Apa Isi Bab 9 Buku Penyambung Lidah Rakyat Indonesia yang Disinggung Hasto?

1 day ago 4

Jakarta -

Buku karya Cindy Adams disitir oleh Sekretaris Jenderal PDIP, Hasto Kristiyanto, dalam kemunculan pertamanya lewat video setelah resmi diumumkan KPK sebagai tersangka kasus suap. Hasto mengibaratkan perjuangan kader-kader PDIP saat ini memasuki etape krusial, mirip dengan perjalanan Bung Karno dalam Bab 9 buku Bung Karno; Penyambung Lidah Rakyat Indonesia.

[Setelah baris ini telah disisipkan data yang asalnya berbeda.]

/-- The timeouts at their boundaries: exactly elapsed, and one tick before. -/
theorem hyp_DispatchTimeoutsAndNothingPending :
    (let s := { receiving with tick := 5000, ncsMark := 4000 }
     s.live = true ∧ s.dispState = .idle ∧
       (s.ncsActive = true ∧ s.cfg.ncsTimeout.toNat ≤ (s.tick.toNat + 2 ^ 32 - s.ncsMark.toNat) % 2 ^ 32) ∧
       s.cfg.sessionTimeout.toNat ≤ (s.tick.toNat + 2 ^ 32 - s.lastActivity.toNat) % 2 ^ 32) ∧
    (let s := { live with tick := 2, lastActivity := 0xFFFFEC7B }
     s.live = true ∧ s.dispState = .idle ∧
       (s.tick.toNat + 2 ^ 32 - s.lastActivity.toNat) % 2 ^ 32 < s.cfg.sessionTimeout.toNat ∧ s.active = .none) ∧
    (let s := { receiving with tick := 4999, ncsMark := 3999, active := .single }
     s.live = true ∧ s.dispState = .idle ∧
       (s.ncsActive = true ∧ s.cfg.ncsTimeout.toNat ≤ (s.tick.toNat + 2 ^ 32 - s.ncsMark.toNat) % 2 ^ 32) ∧
       (s.tick.toNat + 2 ^ 32 - s.lastActivity.toNat) % 2 ^ 32 < s.cfg.sessionTimeout.toNat ∧ s.active ≠ .none) := by decide

theorem hyp_DispatchUnregisteredService :
    let s := { live with sid := 0x99, active := .single }
    s.live = true ∧ s.dispState = .idle ∧ sessionExpired s = false ∧ ncsExpired s = false ∧ s.active ≠ .none ∧ regFind s.sid s = none := by decide

theorem hyp_DispatchCallsServiceHandler :
    let s := pending []
    s.live = true ∧ s.dispState = .idle ∧ sessionExpired s = false ∧ ncsExpired s = false ∧ s.active ≠ .none ∧
      regFind s.sid s = some (service []) ∧ (service []).hasHandler = true := by decide

theorem hyp_DispatchSubfunctionPhase :
    let e : ServiceEntry := ⟨false, 0, 0, [⟨3, true, 4, 0⟩, ⟨5, false, 0, 0⟩]⟩
    let s := { pending [] with reg := [(0x10, e)] }
    s.live = true ∧ s.dispState = .idle ∧ sessionExpired s = false ∧ ncsExpired s = false ∧ s.active ≠ .none ∧
      regFind s.sid s = some e ∧ e.hasHandler = false ∧ findSub 3 e.subs = some ⟨3, true, 4, 0⟩ ∧
      findSub 5 e.subs = some ⟨5, false, 0, 0⟩ ∧ findSub 0 e.subs = none := by decide

theorem hyp_ServiceHandlerReturn :
    let s := waitingService [⟨3, true, 4, 0⟩, ⟨5, false, 0, 0⟩]
    s.live = true ∧ s.dispState = .waitService ∧ regFind s.dispSid s = some (service [⟨3, true, 4, 0⟩, ⟨5, false, 0, 0⟩]) ∧
      findSub 3 (service [⟨3, true, 4, 0⟩, ⟨5, false, 0, 0⟩]).subs = some ⟨3, true, 4, 0⟩ ∧
      findSub 5 (service [⟨3, true, 4, 0⟩, ⟨5, false, 0, 0⟩]).subs = some ⟨5, false, 0, 0⟩ ∧
      findSub 0 (service [⟨3, true, 4, 0⟩, ⟨5, false, 0, 0⟩]).subs = none := by decide

theorem hyp_SubfunctionHandlerReturn :
    ({ waitingService [] with dispState := .waitSub } : State).live = true ∧
    ({ waitingService [] with dispState := .waitSub } : State).dispState = .waitSub := ⟨rfl, rfl⟩

theorem hyp_RespondPositiveResult :
    (live.live = true ∧ live.cfg.txPresent = true ∧ live.txAnswers = .ok :: [.ok]) ∧
    (let s := { live with cfg := { Config.vectors with txPresent := false } }
     s.live = true ∧ s.cfg.txPresent = false) := by decide

theorem hyp_RespondNegativeResult :
    (live.live = true ∧ live.cfg.txPresent = true) ∧
    (let s := { live with cfg := { Config.vectors with txPresent := false } }
     s.live = true ∧ s.cfg.txPresent = false) := by decide

theorem hyp_IdsStableDuringHandlerCall :
    (waitingService []).live = true ∧ (waitingService []).busy = true ∧ (waitingService []).dispState ≠ .idle ∧
    (∃ t, exec (.frameSf 2 ⟨0x3E, 0, 0, 0, 0, 0, 0⟩) (waitingService []) = .next t) := ⟨rfl, rfl, by decide, ⟨_, rfl⟩⟩

theorem hyp_OnlyThreeKindsTransmitted : ∃ t, exec .respondPositive live = .next t := ⟨_, rfl⟩

theorem hyp_TransmitAnswersChangeNoState :
    (∃ t, exec .respondPositive live = .next t) ∧ exec .init live = .fault .alreadyLive ∧
    exec (.reservedOpcode 0) live = .refused (.reservedOpcode 0) := ⟨⟨_, rfl⟩, rfl, rfl⟩

theorem hyp_InitLeavesResetState :
    live.live = true ∧ (off.live = false ∧ off.cfg.bucketCount ≠ 0) ∧
    (let s := { live with live := false, cfg := { Config.vectors with bucketCount := 0 } }
     s.live = false ∧ s.cfg.bucketCount = 0) :=
  ⟨rfl, ⟨rfl, by decide⟩, by decide⟩

theorem hyp_DeleteThenInitIsFresh :
    live.live = true ∧ live.dispState = .idle ∧ isEngineCommand .readState = true ∧ Instr.readState ≠ .init ∧ live.cfg.bucketCount ≠ 0 := by decide

theorem hyp_ReadStateResult :
    receiving.live = true ∧ (1 : Byte) = (match receiving.reasmState with | .idle => 0 | .receiving => 1 | .complete => 2) ∧
    (0 : Byte) = (match receiving.active with | .none => 0 | .single => 1 | .multi => 2) ∧
    (1 : Byte) = (match (waitingService []).dispState with | .idle => 0 | .waitService => 1 | .waitSub => 2) := ⟨rfl, rfl, rfl, rfl⟩

theorem hyp_ReadBufResult :
    live.live = true ∧ live.cfg.reasmCapacity ≤ (0x1000 : Half).toNat ∧ (0x0FFF : Half).toNat < live.cfg.reasmCapacity := by decide

theorem hyp_ResetState : State.reset = State.resetWith Config.vectors := rfl

theorem hyp_NotLiveFaults : off.live = false ∧ isEngineCommand (.tick 0) = true ∧ Instr.tick 0 ≠ .init := ⟨rfl, rfl, nofun⟩
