/-- The Cartouche (Tables 13.9, 13.13 and 13.15). -/
structure Cartouche where
  /-- BOOT_STATUS fields -/
  stage : Nat
  result : Nat
  failImage : Nat
  tamper : BitVec 32
  tamperTick : Nat
  tamperSeen : Bool
  /-- TAMPER_STATUS as the last boot measured it into block 7 (R323) -/
  tamperBoot : BitVec 32
  securityVersion : Nat
  /-- SECURITY_VERSION as the last boot measured it into block 3 (R323) -/
  securityBoot : Nat
  aliasEpoch : BitVec 32
  /-- the alias key and the other keys exist (false once zeroised, R319) -/
  keysAlive : Bool
  certsIssued : Nat
  /-- CLEARANCE_LOG, newest first; at most 16 -/
  clearance : List Cert
  /-- parcels whose tamper-forced clearing a module reset interrupted: the body of the certificate to issue (R341) -/
  tamperDue : List (Nat × BitVec 1024)
  /-- module-wide count of sealings -/
  seals : BitVec 32
  sessions : List Session
  nextSession : Nat
  held : List SpdmHeld
  /-- bytes of a large request collected by CHUNK_SEND, by transport -/
  chunks : Tab (List Byte)
  /-- the link IDE stream is secure, and its key (R330, Table 13.1) -/
  linkIde : Bool
  linkKey : BitVec 256
  /-- a byte of the Cartouche's memories that is in error: 0 none, 1 correctable, 2 uncorrectable (R349) -/
  memErr : Nat
  /-- flash banks: images of the components of Table 18.14, active and inactive; an unlisted one is the factory's -/
  active : Tab FwImage
  inactive : Tab FwImage
  /-- images of the active bank that boot loaded, and whether an activation put them there (R455) -/
  booted : Tab FwImage
  bootedActivated : Bool
  /-- an activation waits until every parcel is FREE (R339); banks have been exchanged by an activation -/
  activation : Bool
deriving DecidableEq, Repr

/-- The Cartouche as power-on reset leaves it. -/
def Cartouche.init : Cartouche :=
  { stage := 0, result := 0, failImage := 0, tamper := 0, tamperTick := 0, tamperSeen := false, tamperBoot := 0, securityVersion := 0, securityBoot := 0,
    aliasEpoch := 0, keysAlive := false, certsIssued := 0, clearance := [], tamperDue := [], seals := 0, sessions := [],
    nextSession := 1, held := [], chunks := [], linkIde := false, linkKey := 0, memErr := 0, active := [], inactive := [], booted := [],
    bootedActivated := false, activation := false }

/-! ## Rhumb links (chapter 15) -/

/-- Port states (Table 15.3). -/
inductive PortMode where
  | dark | waitLight | training | identify | active | down
deriving DecidableEq, Repr

/-- The code of Table 15.3. -/
def PortMode.code : PortMode → Nat
  | .dark => 0 | .waitLight => 1 | .training => 2 | .identify => 3 | .active => 4 | .down => 5
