/-- Row `m` of a DRAIN is read and converted; it lands in its own scratchpad in one cycle, 20 cycles after its p x (m + 1),
or in another tile at 128 B per cycle, 12 cycles later (R160), with its scales (R161). -/
def doDrainRow (s : State) (p t cyc : Nat) (x : DrainOp) (m : Nat) : State :=
  let T := s.tile t
  let a := x.base + m * x.pitch
  match accBadAt T a x.cols with
  | some b => lateFault s p t 3 cyc x.pc x.index 1 b
  | none =>
    let f := (Fmt.ofCode x.fmt).getD .int8
    let r := (Rnd.ofField x.rnd).getD .rne
    let s := s.readAcc p t a x.cols
    let vs : List Word := (List.range x.cols).map fun j => Tab.get 0 T.acc (a + j)
    let (codes, scales, fl) := drainRow f r x.sat x.scl.isSome x.fp x.shift vs
    let bytes := f.packRow codes (Config.padBits s.fresh m)
    let own : Bool := x.tile = t
    let at' := x.start + x.perRow * (m + 1) + (if own then 20 else 32)
    let rank := if own then rankLocal 3 0 else rankRemote (s.logicalTile p t)
    let dst := x.dst + m * x.stride
    let rows := if own then [{ cyc := at', rank := rank, work := Work.scratch t dst bytes }]
      else rowPieces 128 at' rank x.tile dst bytes
    let scls : List Flight := match x.scl with
      | some q => [{ cyc := at', rank := rank, work := .scratch x.tile (q + 16 * m) (scales.map (BitVec.ofNat 8)) }]
      | none => []
    let s := { (s.tileFlags t 3 fl) with fresh := s.fresh + 1 }
    let s := if own then s else s.count (some p) 0x12 ((bytes.length + 63) / 64)
    s.flyAll p (rows ++ scls)

/-- What one piece of work does, in its cycle. -/
def doWork (s : State) (p cyc : Nat) : Work → State
  | .weightRead t x j => doWeightRead s p t cyc x j
  | .streamRow t x m => doStreamRow s p t cyc x m
  | .closure t x g => doClosure s p t cyc x g
  | .accRow t x m int vals => doAccRow s p t cyc x m int vals
  | .verdict t index template g rows v => recordGroup s t p cyc index template g rows v
  | .drainRow t x m => doDrainRow s p t cyc x m
  | .scratch t a bytes => writeScratch s t a bytes
  | .sram u o bytes => writeUnitData s u o bytes

/-- How many pieces of work a piece can become, itself among them (a DRAIN row of 512 FP32 columns lands in 16 pieces). -/
def Work.size : Work → Nat
  | .streamRow .. => 2
  | .closure .. => 2
  | .drainRow .. => 20
  | _ => 1

/-- Do the first `n` pieces of work of parcel `p` that happen before cycle `upto`, in their order. -/
def settleRun (p upto : Nat) : Nat → State → State
  | 0, s => s
  | n + 1, s =>
    match (s.parcel p).flight with
    | [] => s
    | f :: rest =>
      if f.cyc < upto then settleRun p upto n (doWork (s.modParcel p fun P => { P with flight := rest }) p f.cyc f.work)
      else s

/-- The state at the start of cycle `upto` of parcel `p`'s leg: everything in flight that happens earlier has happened. -/
def State.settle (s : State) (p upto : Nat) : State :=
  (settleRun p upto (((s.parcel p).flight.map fun f => f.work.size).foldl (· + ·) 0) s).modParcel p fun P =>
    { P with clock := max P.clock upto }

/-- The state at the start of cycle `upto` of the leg of the parcel that holds tile `t`. -/
def State.settleTile (s : State) (t upto : Nat) : State :=
  match s.tileParcel t with
  | some p => s.settle p upto
  | none => s

/-- Everything in flight has happened: the leg's last cycle is past. -/
def State.settleAll (s : State) (p : Nat) : State :=
  s.settle p (((s.parcel p).flight.map (·.cyc)).foldl max 0 + 1024)

end Sys2Proof.Machine
end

Apa sebenarnya isi bab 9 buku tersebut?

Dirangkum detikcom, Jumat (27/12/2024), Cindy Adams adalah seorang jurnalis asal Amerika Serikat yang mendokumentasikan perjalanan hidup Bung Karno, proklamator Indonesia. Buku karya Cindy Adams ini pertama kali diterbitkan dalam bahasa Inggris dengan judul Sukarno: An Autobiography as Told to Cindy Adams.

Dalam versi terjemahan bahasa Indonesia, buku tersebut diberi judul Bung Karno: Penyambung Lidah Rakyat Indonesia. Buku ini terdiri dari 21 bab, yang masing-masing menggambarkan tahapan penting dalam perjalanan hidup dan perjuangan Bung Karno.

ADVERTISEMENT

SCROLL TO CONTINUE WITH CONTENT

Cindy Adams mengawali tulisan di Bab I dengan menggambarkan sosok Bung Karno sebagai seorang pecinta yang luar biasa. Bung Karno tak hanya mencintai negaranya dan rakyatnya, tetapi juga seni, serta dikenal sebagai sosok manusia yang penuh perasaan.

Tulisan dalam setiap bab buku tersebut dirangkai secara runtut. Pada Bab II, Cindy Adams mengisahkan latar belakang di balik julukan 'Putra Sang Fajar' yang disematkan kepada Bung Karno. Selanjutnya, bab demi bab menguraikan perjalanan hidup Bung Karno dari mulai Kesedihan di Masa Muda, Dapur Nasionalisme, Gerbang ke Dunia Putih, Marhaenisme, Bahasa Indonesia hingga mendirikan PNI.

Isi Bab 9 Buku Cindy Adams

Bab 9 buku Penyambung Lidah Rakyat Indonesia karya Cindy Adams diberi subjudul 'Masuk Tahanan'. Bab ini dibuka dengan gambaran tentang ancaman penjara yang senantiasa melekat di kepala Bung Karno selama perjuangannya.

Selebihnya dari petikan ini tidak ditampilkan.